Shares of Lithium Americas (LAC) rocketed in premarket trading Wednesday, climbing more than 90% following news that the Trump administration is exploring taking a stake in the company, which operates what is set to become the largest lithium mine in the United States. The report, first published by Reuters on Tuesday evening, sent shockwaves through the market, also giving a modest boost to General Motors (GM), which owns a 38% stake in the Thacker Pass project, with its shares rising slightly over 2% in morning trading.
The administration is reportedly seeking up to a 10% stake in Vancouver-based Lithium Americas as part of renegotiations for a $2.26 billion Department of Energy loan that the company received to fund the Thacker Pass lithium mine in Nevada. As part of the prospective deal, Lithium Americas has offered no-cost warrants covering up to 10% of the company’s common shares, while the federal government is also seeking purchase guarantees from GM, which has committed $625 million to the project. Reuters reports that the original loan agreement includes clauses allowing the government to seize control of the mine in the event of significant delays or cost overruns.
The Thacker Pass mine is slated to be the largest lithium mining operation in the Western Hemisphere.
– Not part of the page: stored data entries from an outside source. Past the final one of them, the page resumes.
-- ==== Sys2Proof/Machine/Slave.lean ====
section
/-! DEFINITION. The Slave (R139 to R142), a consumer outside the block (`00_scope.md` section 3; entries 17, 18 and 22). -/

namespace Sys2Proof.Machine

/-- R139: "Three states: `Idle → ProcessCommand → SendResponse → Idle`". -/
inductive SlavePhase where
  | idle
  | processCommand
  | sendResponse
  deriving DecidableEq, Repr

/-- R139: the Slave's own state, and that of the device-emulation layer behind its handler.
DESIGN CHOICE (entry 18): the spec calls the response staging buffer "small" and gives no size. Here its size is the length
of `buffer`, any number, and stays what it is. -/
structure Slave (σ : Type) where
  phase : SlavePhase
  /-- the "response staging buffer", the handler's `response_buffer` -/
  buffer : List Byte
  /-- R141: how many bytes of `buffer` are staged -/
  length : Nat
  /-- R142: "the last-written offset" -/
  offset : Nat
  /-- what the handler remembers from frame to frame -/
  device : σ
  deriving DecidableEq, Repr

/-- R139: `handler(frame, response_buffer) -> Option<response_length>`, an external collaborator: from the device's state, the
frame's region and the buffer to the device's new state, the buffer's new bytes and the answer. -/
abbrev Handler (σ : Type) := σ → List Byte → List Byte → σ × List Byte × Option Nat

/-- How one poll of `process` ends. An error carries the Slave too: "the engine remains usable for the next call" (R143). -/
inductive SlaveTurn (σ : Type) where
  | ok (slave : Slave σ) (s : State) (link : Link)
  | err (e : ExchangeError) (slave : Slave σ) (s : State) (link : Link)
  /-- a handler's length past the end of its buffer, of which `response_buffer[0..length]` is no slice; the spec gives it no
  effect (entry 18, DESIGN CHOICE, safe) -/
  | overrun
  /-- the block stopped -/
  | stopped
  deriving DecidableEq, Repr

/-- R141: the staged response. -/
def Slave.staged {σ : Type} (slave : Slave σ) : List Byte := slave.buffer.take slave.length

/-- R142: what is not yet written. -/
def Slave.unsent {σ : Type} (slave : Slave σ) : List Byte := slave.staged.drop slave.offset

/-- R140: `Idle`. -/
def Slave.idlePoll {σ : Type} (slave : Slave σ) (s : State) (link : Link) : SlaveTurn σ :=
  match pollOnce s with
  | .ready t => .ok { slave with phase := .processCommand } t link
  | .notYet t => .ok slave t link
  | .failed a t => .err (.assembly a) slave t link
  | .stopped => .stopped

/-- R141: "invoke `handler`": the buffer keeps its size, whatever the handler leaves in it (entry 18). -/
def Slave.handle {σ : Type} (slave : Slave σ) (handler : Handler σ) (r : List Byte) : Slave σ × Option Nat :=
  match handler slave.device r slave.buffer with
  | (device, left, answer) =>
    ({ slave with device := device, buffer := overwrite slave.buffer 0 (left.take slave.buffer.length) }, answer)

/-- R141: `ProcessCommand`: "verify checksum; on failure, drop the frame and return to `Idle` (no response, no fault
propagated)"; "`Some(length)` stages `response_buffer[0..length]`". -/
def Slave.processPoll {σ : Type} (slave : Slave σ) (handler : Handler σ) (s : State) (link : Link) : SlaveTurn σ :=
  match s.asm.exposed with
  | .bytes r =>
    match verifyError r with
    | some _ => .ok { slave with phase := .idle } s link
    | none =>
      match slave.handle handler r with
      | (slave, none) => .ok { slave with phase := .idle } s link
      | (slave, some length) =>
        if length ≤ slave.buffer.length then
          .ok { slave with phase := .sendResponse, length := length, offset := 0 } s link
        else .overrun
  | .noFrame => .stopped
  | .unwritten => .stopped

/-- The Slave after `bs` was accepted by the sink. -/
def Slave.advance {σ : Type} (slave : Slave σ) (bs : List Byte) : Slave σ :=
  { slave with offset := slave.offset + bs.length }

/-- R142: `SendResponse`: "write as many bytes as possible non-blockingly from the staged response, resuming from the
last-written offset on subsequent polls; a would-block signal simply pauses transmission until the next poll; full drain
returns to `Idle`". One choice of the sink is used for each write; with none left a write is accepted whole (entry 17).
DESIGN CHOICE (entry 22): the spec does not say where the Slave stands after a transport write error. Here it stays in
`SendResponse` behind the bytes that were accepted, so that a later poll resumes with the rest. -/
def Slave.sendLoop {σ : Type} : List SinkReply → Slave σ → State → Link → SlaveTurn σ
  | [], slave, s, link =>
    .ok { slave.advance slave.unsent with phase := .idle } (s.echo link slave.unsent)
      { link with sink := [], sent := link.sent ++ slave.unsent }
  | .wouldBlock :: later, slave, s, link => .ok slave s { link with sink := later }
  | .error e :: later, slave, s, link => .err (.transportWrite e) slave s { link with sink := later }
  | .written most :: later, slave, s, link =>
    let accepted := slave.unsent.take most
    let slave := slave.advance accepted
    let link := { link with sink := later, sent := link.sent ++ accepted }
    if slave.unsent = [] then .ok { slave with phase := .idle } (s.echo link accepted) link
    else Slave.sendLoop later slave (s.echo link accepted) link

/-- R142: "While in `ProcessCommand` or `SendResponse` the Slave does not poll the assembler." -/
def Slave.sendPoll {σ : Type} (slave : Slave σ) (s : State) (link : Link) : SlaveTurn σ :=
  if slave.unsent = [] then .ok { slave with phase := .idle } s link
  else Slave.sendLoop link.sink slave s link

/-- R139: one poll of `process(reader, writer, handler)`, which does one transition (entry 18). -/
def Slave.process {σ : Type} (slave : Slave σ) (handler : Handler σ) (s : State) (link : Link) : SlaveTurn σ :=
  match slave.phase with
  | .idle => slave.idlePoll s link
  | .processCommand => slave.processPoll handler s link
  | .sendResponse => slave.sendPoll s link

end Sys2Proof.Machine
end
Its first phase, set to begin production in 2028, is expected to yield more than 40,000 metric tons of lithium carbonate annually — enough to supply materials for approximately 800,000 electric vehicles. By comparison, Albemarle’s Silver Peak project in Nevada, currently the only operating lithium mine in the U.S., produces less than 5,000 metric tons each year.
The Trump administration has consistently emphasized lithium production as a strategic priority in securing domestic supply chains for critical metals, alongside other key resources such as copper and uranium. China currently produces more than 40,000 metric tons of lithium annually, making it the world’s third-largest producer after Australia and Chile, and refines over 65% of the global supply — compared to less than 3% refined domestically in the U.S. Lithium must be refined before it can be used in products such as electric vehicle batteries, underscoring the strategic importance of expanding domestic capacity.
The administration’s interest in Lithium Americas parallels recent moves to acquire stakes in other key industrial players, including rare-earth miner MP Materials (MP) and semiconductor giant Intel (INTC). Shares in MP Materials have surged over 50% since the Department of Defense deal in July made the government the largest shareholder, while Intel shares have climbed more than 25% amid reports of federal talks aimed at strengthening domestic chip production.
Lithium Americas’ DOE loan was originally approved under the first Trump administration, and the company is scheduled to make its first draw on the funds this month. Renegotiations reportedly stem from concerns that depressed lithium prices, driven by Chinese overproduction, could hinder the company’s ability to repay the loan. Lithium hydroxide and lithium carbonate futures have dropped more than 4.5% and 12%, respectively, over the past year, according to FastMarkets data.
Construction at the Thacker Pass project has been ongoing for nearly a year, positioning the mine as a cornerstone of U.S. efforts to increase domestic lithium production and reduce reliance on foreign supply. Investors responded immediately to the news, sending shares soaring in premarket trading, reflecting both excitement over the potential federal stake and optimism about the mine’s long-term prospects in a market increasingly focused on electrification and battery materials.